Here we sketch out the basic shape of the Koi. My apology on the image being dark, but my outline was pretty light so I had to darken everything. Quick point of interest, if the Koi is drawn swimming upward, it means you are enduring a hardship, when drawn downward, it means you've overcome a hardship.
Here we shape out the head, Koi have odd angular heads with alot of curves. Also, draw the "whiskers" in such a way that suggests movement rather than straight for some more realism.
Here we Sketch out the eye, and add some lining to the head which suggests depth and curves. Note that there is a small highlight in the pupil of the eye, details like this make alot of difference.
Here we work the side fins. Here, when adding the lines in the fin, curve them to suggest forward movement.
Here we work the back fin. This fin stretches from the upper body towards the tail. Again here, we are going to angle the lines in the fin back, to suggest forward movement.
Time for the tail area. Note that the left fin of the tail is drawn in such a way to show the tail curving around on itself.
Here is the part most people hate the most, the scales, but for me it is the easiest. A tip to help with nice smooth rounded curves that are the same size is to use a coin and trace the edge. I used a penny here, and used "in god we trust" as a guide, starting at the first letter and ending at the last to size my scales.
If you have gotten this far, and are satisfied with your sketch it is time to darken it up. Go over your design with a fine point marker or black colored pencil. We are almost done here.

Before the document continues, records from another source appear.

-- ==== Sys2Proof/Laws/State.lean ====
section
/-! SUPPORT. One lemma per field per update of the state record, so that no later proof unfolds an update. -/

namespace Sys2Proof.Machine

variable (s : State)

@[simp] theorem State.setFilter_act (u : Nat) (f : FilterRegs) : (s.setFilter u f).act = s.act := rfl
@[simp] theorem State.setFilter_faulted (u : Nat) (f : FilterRegs) : (s.setFilter u f).faulted = s.faulted := rfl
@[simp] theorem State.setFilter_cause (u : Nat) (f : FilterRegs) : (s.setFilter u f).cause = s.cause := rfl
@[simp] theorem State.setFilter_fcmd (u : Nat) (f : FilterRegs) : (s.setFilter u f).fcmd = s.fcmd := rfl
@[simp] theorem State.setFilter_filters (u : Nat) (f : FilterRegs) : (s.setFilter u f).filters = s.filters.set u f := rfl
@[simp] theorem State.setFilter_oscs (u : Nat) (f : FilterRegs) : (s.setFilter u f).oscs = s.oscs := rfl
@[simp] theorem State.setFilter_delays (u : Nat) (f : FilterRegs) : (s.setFilter u f).delays = s.delays := rfl
@[simp] theorem State.setFilter_smoothers (u : Nat) (f : FilterRegs) : (s.setFilter u f).smoothers = s.smoothers := rfl
@[simp] theorem State.setFilter_por (u : Nat) (f : FilterRegs) : (s.setFilter u f).por = s.por := rfl
@[simp] theorem State.setFilter_inbox (u : Nat) (f : FilterRegs) : (s.setFilter u f).inbox = s.inbox := rfl
@[simp] theorem State.setFilter_outbox (u : Nat) (f : FilterRegs) : (s.setFilter u f).outbox = s.outbox := rfl
@[simp] theorem State.setFilter_draws (u : Nat) (f : FilterRegs) : (s.setFilter u f).draws = s.draws := rfl

@[simp] theorem State.setOsc_act (u : Nat) (o : OscRegs) : (s.setOsc u o).act = s.act := rfl
@[simp] theorem State.setOsc_faulted (u : Nat) (o : OscRegs) : (s.setOsc u o).faulted = s.faulted := rfl
@[simp] theorem State.setOsc_cause (u : Nat) (o : OscRegs) : (s.setOsc u o).cause = s.cause := rfl
@[simp] theorem State.setOsc_fcmd (u : Nat) (o : OscRegs) : (s.setOsc u o).fcmd = s.fcmd := rfl
@[simp] theorem State.setOsc_filters (u : Nat) (o : OscRegs) : (s.setOsc u o).filters = s.filters := rfl
@[simp] theorem State.setOsc_oscs (u : Nat) (o : OscRegs) : (s.setOsc u o).oscs = s.oscs.set u o := rfl
@[simp] theorem State.setOsc_delays (u : Nat) (o : OscRegs) : (s.setOsc u o).delays = s.delays := rfl
@[simp] theorem State.setOsc_smoothers (u : Nat) (o : OscRegs) : (s.setOsc u o).smoothers = s.smoothers := rfl
@[simp] theorem State.setOsc_por (u : Nat) (o : OscRegs) : (s.setOsc u o).por = s.por := rfl
@[simp] theorem State.setOsc_inbox (u : Nat) (o : OscRegs) : (s.setOsc u o).inbox = s.inbox := rfl
@[simp] theorem State.setOsc_outbox (u : Nat) (o : OscRegs) : (s.setOsc u o).outbox = s.outbox := rfl
@[simp] theorem State.setOsc_draws (u : Nat) (o : OscRegs) : (s.setOsc u o).draws = s.draws := rfl

@[simp] theorem State.setDelay_act (u : Nat) (d : DelayLine) : (s.setDelay u d).act = s.act := rfl
@[simp] theorem State.setDelay_faulted (u : Nat) (d : DelayLine) : (s.setDelay u d).faulted = s.faulted := rfl
@[simp] theorem State.setDelay_cause (u : Nat) (d : DelayLine) : (s.setDelay u d).cause = s.cause := rfl
@[simp] theorem State.setDelay_fcmd (u : Nat) (d : DelayLine) : (s.setDelay u d).fcmd = s.fcmd := rfl
@[simp] theorem State.setDelay_filters (u : Nat) (d : DelayLine) : (s.setDelay u d).filters = s.filters := rfl
@[simp] theorem State.setDelay_oscs (u : Nat) (d : DelayLine) : (s.setDelay u d).oscs = s.oscs := rfl
@[simp] theorem State.setDelay_delays (u : Nat) (d : DelayLine) : (s.setDelay u d).delays = s.delays.set u d := rfl
@[simp] theorem State.setDelay_smoothers (u : Nat) (d : DelayLine) : (s.setDelay u d).smoothers = s.smoothers := rfl
@[simp] theorem State.setDelay_por (u : Nat) (d : DelayLine) : (s.setDelay u d).por = s.por := rfl
@[simp] theorem State.setDelay_inbox (u : Nat) (d : DelayLine) : (s.setDelay u d).inbox = s.inbox := rfl
@[simp] theorem State.setDelay_outbox (u : Nat) (d : DelayLine) : (s.setDelay u d).outbox = s.outbox := rfl
@[simp] theorem State.setDelay_draws (u : Nat) (d : DelayLine) : (s.setDelay u d).draws = s.draws := rfl

@[simp] theorem State.setSmoother_act (u : Nat) (r : SmootherRegs) : (s.setSmoother u r).act = s.act := rfl
@[simp] theorem State.setSmoother_faulted (u : Nat) (r : SmootherRegs) : (s.setSmoother u r).faulted = s.faulted := rfl
@[simp] theorem State.setSmoother_cause (u : Nat) (r : SmootherRegs) : (s.setSmoother u r).cause = s.cause := rfl
@[simp] theorem State.setSmoother_fcmd (u : Nat) (r : SmootherRegs) : (s.setSmoother u r).fcmd = s.fcmd := rfl
@[simp] theorem State.setSmoother_filters (u : Nat) (r : SmootherRegs) : (s.setSmoother u r).filters = s.filters := rfl
@[simp] theorem State.setSmoother_oscs (u : Nat) (r : SmootherRegs) : (s.setSmoother u r).oscs = s.oscs := rfl
@[simp] theorem State.setSmoother_delays (u : Nat) (r : SmootherRegs) : (s.setSmoother u r).delays = s.delays := rfl
@[simp] theorem State.setSmoother_smoothers (u : Nat) (r : SmootherRegs) : (s.setSmoother u r).smoothers = s.smoothers.set u r := rfl
@[simp] theorem State.setSmoother_por (u : Nat) (r : SmootherRegs) : (s.setSmoother u r).por = s.por := rfl
@[simp] theorem State.setSmoother_inbox (u : Nat) (r : SmootherRegs) : (s.setSmoother u r).inbox = s.inbox := rfl
@[simp] theorem State.setSmoother_outbox (u : Nat) (r : SmootherRegs) : (s.setSmoother u r).outbox = s.outbox := rfl
@[simp] theorem State.setSmoother_draws (u : Nat) (r : SmootherRegs) : (s.setSmoother u r).draws = s.draws := rfl

@[simp] theorem State.respond_act (res : List Word) : (s.respond res).act = s.act := rfl
@[simp] theorem State.respond_faulted (res : List Word) : (s.respond res).faulted = s.faulted := rfl
@[simp] theorem State.respond_cause (res : List Word) : (s.respond res).cause = s.cause := rfl
@[simp] theorem State.respond_fcmd (res : List Word) : (s.respond res).fcmd = s.fcmd := rfl
@[simp] theorem State.respond_filters (res : List Word) : (s.respond res).filters = s.filters := rfl
@[simp] theorem State.respond_oscs (res : List Word) : (s.respond res).oscs = s.oscs := rfl
@[simp] theorem State.respond_delays (res : List Word) : (s.respond res).delays = s.delays := rfl
@[simp] theorem State.respond_smoothers (res : List Word) : (s.respond res).smoothers = s.smoothers := rfl
@[simp] theorem State.respond_por (res : List Word) : (s.respond res).por = s.por := rfl
@[simp] theorem State.respond_inbox (res : List Word) : (s.respond res).inbox = s.inbox := rfl
@[simp] theorem State.respond_outbox (res : List Word) : (s.respond res).outbox = s.outbox ++ res := rfl
@[simp] theorem State.respond_draws (res : List Word) : (s.respond res).draws = s.draws := rfl

@[simp] theorem State.drawn_act : s.drawn.act = s.act := rfl
@[simp] theorem State.drawn_faulted : s.drawn.faulted = s.faulted := rfl
@[simp] theorem State.drawn_cause : s.drawn.cause = s.cause := rfl
@[simp] theorem State.drawn_fcmd : s.drawn.fcmd = s.fcmd := rfl
@[simp] theorem State.drawn_filters : s.drawn.filters = s.filters := rfl
@[simp] theorem State.drawn_oscs : s.drawn.oscs = s.oscs := rfl
@[simp] theorem State.drawn_delays : s.drawn.delays = s.delays := rfl
@[simp] theorem State.drawn_smoothers : s.drawn.smoothers = s.smoothers := rfl
@[simp] theorem State.drawn_por : s.drawn.por = s.por := rfl
@[simp] theorem State.drawn_inbox : s.drawn.inbox = s.inbox := rfl
@[simp] theorem State.drawn_outbox : s.drawn.outbox = s.outbox := rfl
@[simp] theorem State.drawn_draws : s.drawn.draws = s.draws + 1 := rfl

Now its time for the coloring, my favorite part. Here, you can be as creative as you like. Japanese artwork uses different colors and patterns. You could go a simpler route, using a nice orange and yellow as your colors. You can use your own favorite colors and design a blue, red, purple or even green koi, trust me they design them in all colors. Lastly, you can follow the design pattern I set down if you like it. I really hope this tutorial was both helpful and enjoyable and shed some light on how easy and fun these fish are to draw and design.